Force-feeding Myanmar?

Maybe this will happen. Maybe enough will finally get pissed off to rise up and overthrow the government. I doubt it, they’ve been cowed for so long, but I’m pulling for it. It would entail much violent death but be worth it in the long run.

There is a local editorial here that is of interest. (Asean is the Association of Southeast Asian Nations, of which both Thailand and Burma are members.)

The last nationwide mass uprising in Burma occurred in August and September of 1988. I was here then, living in northern Thailand. Back then, there was no cable television in Thailand, no Internet. I would listen to VOA and BBC over my little shortwave receiver late at night in my little teakwood house. It sounded promising for a while. The people were rising up everywhere. But the army simply shot every person they saw in the streets and kept doing so until the unrest was quelled. Monks, women, children, the elderly, it made no difference whatsoever. It was a slaughter of monumental proportions. And they’ll do it again if they have to. This is why I have no hope the junta will be overthrown by a popular uprising. Burma is not the Philippines. :frowning:

I just read a very interesting book, called The Road to Hell. It’s about how simple old fashioned food aid basically fuelled the fighting in Somalia for years. One side steals the food, sells it, buys weapons, uses those weapons to cause trouble, which leads to more refugees. Meanwhile, young men are free to go fight because the women and children are looked after in camps, and age-old sustainable practices are destroyed as people flock to camps. And nobody in the aid agencies look at this too hard because if things calm down they lose their job.

Now, Burma is a different situation for sure. I think this sort of disaster is more likely to happen when there are groups of ragtag rebels fighting it out in a place with no laws. Burma, of course, has plenty of laws and not too many rebels.

But the point still stands that aid rarely helps and can be very harmful even when it’s dearly wanted by everyone.

The problem here lies with the forces supporting the junta, and not much anyone does can do much good until they change their ways. Sometimes there is just not a good answer to things, especially when it comes to helping people.

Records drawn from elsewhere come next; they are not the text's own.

/-! ### Reset -/

/-- The table of reset values, for any parameters (10_state.md R42: PC, SP, F and B to L are the source's; A, IME, IE,
the mapper, `halted`, `status` and the serial buffers are decisions D2, D3, D4, D6, D19, D22, D15; RAM is OPEN, D5 and
D11); and reset has the defaults of 00_scope.md R8 (decisions D1, D2, D8, D9, D11, D13, D19), with a cartridge of 0x8000
zero bytes and type code 0x01 (log entry 2) and all of RAM 0x00 (log entry 1). The cycle tables are DefaultCycleCosts. -/
def Obligations.ResetTable : Prop :=
  (∀ p : Params,
    let s := State.initial p
    s.pc = 0x0100 ∧ s.sp = 0xFFFE ∧ s.f = 0xB0 ∧ (∀ r, r ≠ .A → getReg r s = 0x00) ∧
      s.a = p.resetA ∧ s.ime = false ∧ s.halted = false ∧ s.status = .running ∧ s.ie = 0x00 ∧
      s.mapperMode = .rom16M_ram8K ∧ s.romBank = 0x01 ∧ s.serialLine = [] ∧ s.serialOut = [] ∧
      s.wram = p.wramInit ∧ s.hram = p.hramInit ∧ s.cartRam = p.cartRamInit ∧ s.params = p) ∧
    State.reset = State.initial Params.default ∧ State.reset.a = 0x00 ∧
    (let p := State.reset.params
     p.romReadMode = .flat ∧ p.romBankMask = 0x03 ∧ p.cartRamMode = .stub ∧ p.haltMode = .stall ∧
        p.unimplementedOpcodes = [] ∧ p.resetA = 0x00 ∧
        (∀ code : Byte, code ∈ p.mapperForType ↔ code = 0x01 ∨ code = 0x02 ∨ code = 0x03) ∧
        p.cartTypeCode = 0x01 ∧ p.romLen = 0x8000 ∧ ∀ k : Nat, Memory.read p.rom k = 0x00) ∧
    ∀ k : Nat, Memory.read State.reset.wram k = 0x00 ∧ Memory.read State.reset.hram k = 0x00 ∧
      Memory.read State.reset.cartRam k = 0x00

/-- Construction picks the mapper by the cartridge-type code, or fails with CartridgeTypeFault before any instruction
executes; a core it answers is running at 0x0100 (70_reset_and_hazards.md R350, R351, 60_exceptions.md R324; the codes
of the default map are decision D13). -/
def Obligations.ConstructionPicksMapper : Prop :=
  (∀ p : Params, p.cartTypeCode ∈ p.mapperForType → construct p = .ok (State.initial p)) ∧
    (∀ p : Params, p.cartTypeCode ∉ p.mapperForType → construct p = .error (.cartridgeTypeFault p.cartTypeCode)) ∧
    ∀ code : Byte, (∃ s, construct { Params.default with cartTypeCode := code } = .ok s) ↔
      code = 0x01 ∨ code = 0x02 ∨ code = 0x03

/-! ### Memory -/

/-- Every address lies in exactly the region its row of the table gives, ranges inclusive, 0xFF01 in the serial row
(20_memory.md R61; the inclusive reading is decision D24). -/
def Obligations.RegionTable : Prop :=
  ∀ x : Word,
    (region x = .ie ↔ x.toNat = 0xFFFF) ∧
    (region x = .hram ↔ 0xFF80 ≤ x.toNat ∧ x.toNat ≤ 0xFFFE) ∧
    (region x = .unusableUpper ↔ 0xFF4C ≤ x.toNat ∧ x.toNat ≤ 0xFF7F) ∧
    (region x = .serial ↔ x.toNat = 0xFF01) ∧
    (region x = .io ↔ 0xFF00 ≤ x.toNat ∧ x.toNat ≤ 0xFF4B ∧ x.toNat ≠ 0xFF01) ∧
    (region x = .unusableLower ↔ 0xFEA0 ≤ x.toNat ∧ x.toNat ≤ 0xFEFF) ∧
    (region x = .oam ↔ 0xFE00 ≤ x.toNat ∧ x.toNat ≤ 0xFE9F) ∧
    (region x = .echo ↔ 0xE000 ≤ x.toNat ∧ x.toNat ≤ 0xFDFF) ∧
    (region x = .wram ↔ 0xC000 ≤ x.toNat ∧ x.toNat ≤ 0xDFFF) ∧
    (region x = .cartRam ↔ 0xA000 ≤ x.toNat ∧ x.toNat ≤ 0xBFFF) ∧
    (region x = .vram ↔ 0x8000 ≤ x.toNat ∧ x.toNat ≤ 0x9FFF) ∧
    (region x = .romBank ↔ 0x4000 ≤ x.toNat ∧ x.toNat ≤ 0x7FFF) ∧
    (region x = .romFixed ↔ x.toNat ≤ 0x3FFF)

That’s a tad extreme, but there IS a grain of truth in that. Now, where do you send aid to? Places that are desperately poor. And in all desperately poor areas, you are going to find a few individuals who have managed to carve out a territory that they control. And those individuals, having already become king of their little plot of land through ruthless measures, will think nothing of subverting aid for their own use. The prime example is Cold War Africa, with tin-horn dictators playing the Soviets and Americans against each other. Anyone remember 1960s Congo?

Aid agencies often act in at least tacit collusion. And many of them, especially the UN-associated ones, will have these big annual meetings in Washington, with chauffered limos and five-star hotels and expensive catering. Who do you think pays for that? Why doesn’t THAT money go to the poor? And then they could hold their meeting in the town hall of Lawrence, Kansas. But no.

And the aid workers themselves. I generally roll my eyes when I come across an aid worker. If the local people are very lucky, the aid workers will not cause too much damage and have left things pretty much as they found them when it comes time to leave. I encounter very few aid workers who actually do any good, no matter if there hearts ARE in the right place. There are some, but they’re in the minority from my experience. And many aid workeres do NOT have their hearts in the right place. Quite a few are nothing more than adventurers who have managed to land a lucrative salary and live a more comfortable and interesting life than they could back home and are only interested in maintaining their lifestyle. You can these people in places like Vientiane and Phnom Penh getting drunk on a weekend night, throwing their money around like there was no tomorrow. That wouldn’t be so bad either if they’d just pay more attention to their job. No, I have a low opinion of many aid agencies and workers. I admit that NGOs are guilty until proven innocent in my eyes, I’ve seen so much bad associated with them over the years.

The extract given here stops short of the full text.